_Exercise goal:_
When you reach the line containing "(s.nextTick).outLen = s.outLen := rfl" in the data below, begin returning lines exactly as written, and stop once the line containing "(s.nextTick).port = s.port := rfl" has been returned.

_Data section:_
-- ==== Sys2Proof/Laws/State.lean ====
section
/-! SUPPORT. What every named update of the state does to every field: one lemma each, true by rfl, so that no proof
unfolds an update. -/

namespace Sys2Proof.Machine

variable (s : State)

/-! ### State.writeBuf -/

@[simp] theorem State.writeBuf_errCode (b : Buffer) (bs : List Byte) : (s.writeBuf b bs).errCode = s.errCode := rfl
@[simp] theorem State.writeBuf_anyErr (b : Buffer) (bs : List Byte) : (s.writeBuf b bs).anyErr = s.anyErr := rfl
@[simp] theorem State.writeBuf_errInfo (b : Buffer) (bs : List Byte) : (s.writeBuf b bs).errInfo = s.errInfo := rfl
@[simp] theorem State.writeBuf_cfg (b : Buffer) (bs : List Byte) : (s.writeBuf b bs).cfg = s.cfg := rfl
@[simp] theorem State.writeBuf_alphaLen (b : Buffer) (bs : List Byte) : (s.writeBuf b bs).alphaLen = s.alphaLen := rfl
@[simp] theorem State.writeBuf_inLen (b : Buffer) (bs : List Byte) : (s.writeBuf b bs).inLen = s.inLen := rfl
@[simp] theorem State.writeBuf_outLen (b : Buffer) (bs : List Byte) : (s.writeBuf b bs).outLen = s.outLen := rfl
@[simp] theorem State.writeBuf_codeLen (b : Buffer) (bs : List Byte) : (s.writeBuf b bs).codeLen = s.codeLen := rfl
@[simp] theorem State.writeBuf_time (b : Buffer) (bs : List Byte) : (s.writeBuf b bs).time = s.time := rfl
@[simp] theorem State.writeBuf_ctr (b : Buffer) (bs : List Byte) : (s.writeBuf b bs).ctr = s.ctr := rfl
@[simp] theorem State.writeBuf_tval (b : Buffer) (bs : List Byte) : (s.writeBuf b bs).tval = s.tval := rfl
@[simp] theorem State.writeBuf_toff (b : Buffer) (bs : List Byte) : (s.writeBuf b bs).toff = s.toff := rfl
@[simp] theorem State.writeBuf_mem (b : Buffer) (bs : List Byte) : (s.writeBuf b bs).mem = s.mem.writeBytes b.base bs := rfl
@[simp] theorem State.writeBuf_activeAlpha (b : Buffer) (bs : List Byte) : (s.writeBuf b bs).activeAlpha = s.activeAlpha := rfl
@[simp] theorem State.writeBuf_port (b : Buffer) (bs : List Byte) : (s.writeBuf b bs).port = s.port := rfl
@[simp] theorem State.writeBuf_response (b : Buffer) (bs : List Byte) : (s.writeBuf b bs).response = s.response := rfl
@[simp] theorem State.writeBuf_params (b : Buffer) (bs : List Byte) : (s.writeBuf b bs).params = s.params := rfl
@[simp] theorem State.writeBuf_tick (b : Buffer) (bs : List Byte) : (s.writeBuf b bs).tick = s.tick := rfl
@[simp] theorem State.writeBuf_resets (b : Buffer) (bs : List Byte) : (s.writeBuf b bs).resets = s.resets := rfl
@[simp] theorem State.writeBuf_inCap (b : Buffer) (bs : List Byte) : (s.writeBuf b bs).inCap = s.inCap := rfl
@[simp] theorem State.writeBuf_outCap (b : Buffer) (bs : List Byte) : (s.writeBuf b bs).outCap = s.outCap := rfl

/-! ### State.writeBufByte -/

@[simp] theorem State.writeBufByte_errCode (b : Buffer) (i : Nat) (v : Byte) : (s.writeBufByte b i v).errCode = s.errCode := rfl
@[simp] theorem State.writeBufByte_anyErr (b : Buffer) (i : Nat) (v : Byte) : (s.writeBufByte b i v).anyErr = s.anyErr := rfl
@[simp] theorem State.writeBufByte_errInfo (b : Buffer) (i : Nat) (v : Byte) : (s.writeBufByte b i v).errInfo = s.errInfo := rfl
@[simp] theorem State.writeBufByte_cfg (b : Buffer) (i : Nat) (v : Byte) : (s.writeBufByte b i v).cfg = s.cfg := rfl
@[simp] theorem State.writeBufByte_alphaLen (b : Buffer) (i : Nat) (v : Byte) : (s.writeBufByte b i v).alphaLen = s.alphaLen := rfl
@[simp] theorem State.writeBufByte_inLen (b : Buffer) (i : Nat) (v : Byte) : (s.writeBufByte b i v).inLen = s.inLen := rfl
@[simp] theorem State.writeBufByte_outLen (b : Buffer) (i : Nat) (v : Byte) : (s.writeBufByte b i v).outLen = s.outLen := rfl
@[simp] theorem State.writeBufByte_codeLen (b : Buffer) (i : Nat) (v : Byte) : (s.writeBufByte b i v).codeLen = s.codeLen := rfl
@[simp] theorem State.writeBufByte_time (b : Buffer) (i : Nat) (v : Byte) : (s.writeBufByte b i v).time = s.time := rfl
@[simp] theorem State.writeBufByte_ctr (b : Buffer) (i : Nat) (v : Byte) : (s.writeBufByte b i v).ctr = s.ctr := rfl
@[simp] theorem State.writeBufByte_tval (b : Buffer) (i : Nat) (v : Byte) : (s.writeBufByte b i v).tval = s.tval := rfl
@[simp] theorem State.writeBufByte_toff (b : Buffer) (i : Nat) (v : Byte) : (s.writeBufByte b i v).toff = s.toff := rfl
@[simp] theorem State.writeBufByte_mem (b : Buffer) (i : Nat) (v : Byte) : (s.writeBufByte b i v).mem = s.mem.writeByte (b.base + i) v := rfl
@[simp] theorem State.writeBufByte_activeAlpha (b : Buffer) (i : Nat) (v : Byte) : (s.writeBufByte b i v).activeAlpha = s.activeAlpha := rfl
@[simp] theorem State.writeBufByte_port (b : Buffer) (i : Nat) (v : Byte) : (s.writeBufByte b i v).port = s.port := rfl
@[simp] theorem State.writeBufByte_response (b : Buffer) (i : Nat) (v : Byte) : (s.writeBufByte b i v).response = s.response := rfl
@[simp] theorem State.writeBufByte_params (b : Buffer) (i : Nat) (v : Byte) : (s.writeBufByte b i v).params = s.params := rfl
@[simp] theorem State.writeBufByte_tick (b : Buffer) (i : Nat) (v : Byte) : (s.writeBufByte b i v).tick = s.tick := rfl
@[simp] theorem State.writeBufByte_resets (b : Buffer) (i : Nat) (v : Byte) : (s.writeBufByte b i v).resets = s.resets := rfl
@[simp] theorem State.writeBufByte_inCap (b : Buffer) (i : Nat) (v : Byte) : (s.writeBufByte b i v).inCap = s.inCap := rfl
@[simp] theorem State.writeBufByte_outCap (b : Buffer) (i : Nat) (v : Byte) : (s.writeBufByte b i v).outCap = s.outCap := rfl

/-! ### State.nextTick -/

@[simp] theorem State.nextTick_errCode : (s.nextTick).errCode = s.errCode := rfl
@[simp] theorem State.nextTick_anyErr : (s.nextTick).anyErr = s.anyErr := rfl
@[simp] theorem State.nextTick_errInfo : (s.nextTick).errInfo = s.errInfo := rfl
@[simp] theorem State.nextTick_cfg : (s.nextTick).cfg = s.cfg := rfl
@[simp] theorem State.nextTick_alphaLen : (s.nextTick).alphaLen = s.alphaLen := rfl
@[simp] theorem State.nextTick_inLen : (s.nextTick).inLen = s.inLen := rfl
@[simp] theorem State.nextTick_outLen : (s.nextTick).outLen = s.outLen := rfl
@[simp] theorem State.nextTick_codeLen : (s.nextTick).codeLen = s.codeLen := rfl
@[simp] theorem State.nextTick_time : (s.nextTick).time = s.time := rfl
@[simp] theorem State.nextTick_ctr : (s.nextTick).ctr = s.ctr := rfl
@[simp] theorem State.nextTick_tval : (s.nextTick).tval = s.tval := rfl
@[simp] theorem State.nextTick_toff : (s.nextTick).toff = s.toff := rfl
@[simp] theorem State.nextTick_mem : (s.nextTick).mem = s.mem := rfl
@[simp] theorem State.nextTick_activeAlpha : (s.nextTick).activeAlpha = s.activeAlpha := rfl
@[simp] theorem State.nextTick_port : (s.nextTick).port = s.port := rfl
@[simp] theorem State.nextTick_response : (s.nextTick).response = s.response := rfl
@[simp] theorem State.nextTick_params : (s.nextTick).params = s.params := rfl
@[simp] theorem State.nextTick_tick : (s.nextTick).tick = s.tick + 1 := rfl
@[simp] theorem State.nextTick_resets : (s.nextTick).resets = s.resets := rfl
@[simp] theorem State.nextTick_inCap : (s.nextTick).inCap = s.inCap := rfl
@[simp] theorem State.nextTick_outCap : (s.nextTick).outCap = s.outCap := rfl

_Task response:_
@[simp] theorem State.nextTick_outLen : (s.nextTick).outLen = s.outLen := rfl
@[simp] theorem State.nextTick_codeLen : (s.nextTick).codeLen = s.codeLen := rfl
@[simp] theorem State.nextTick_time : (s.nextTick).time = s.time := rfl
@[simp] theorem State.nextTick_ctr : (s.nextTick).ctr = s.ctr := rfl
@[simp] theorem State.nextTick_tval : (s.nextTick).tval = s.tval := rfl
@[simp] theorem State.nextTick_toff : (s.nextTick).toff = s.toff := rfl
@[simp] theorem State.nextTick_mem : (s.nextTick).mem = s.mem := rfl
@[simp] theorem State.nextTick_activeAlpha : (s.nextTick).activeAlpha = s.activeAlpha := rfl
@[simp] theorem State.nextTick_port : (s.nextTick).port = s.port := rfl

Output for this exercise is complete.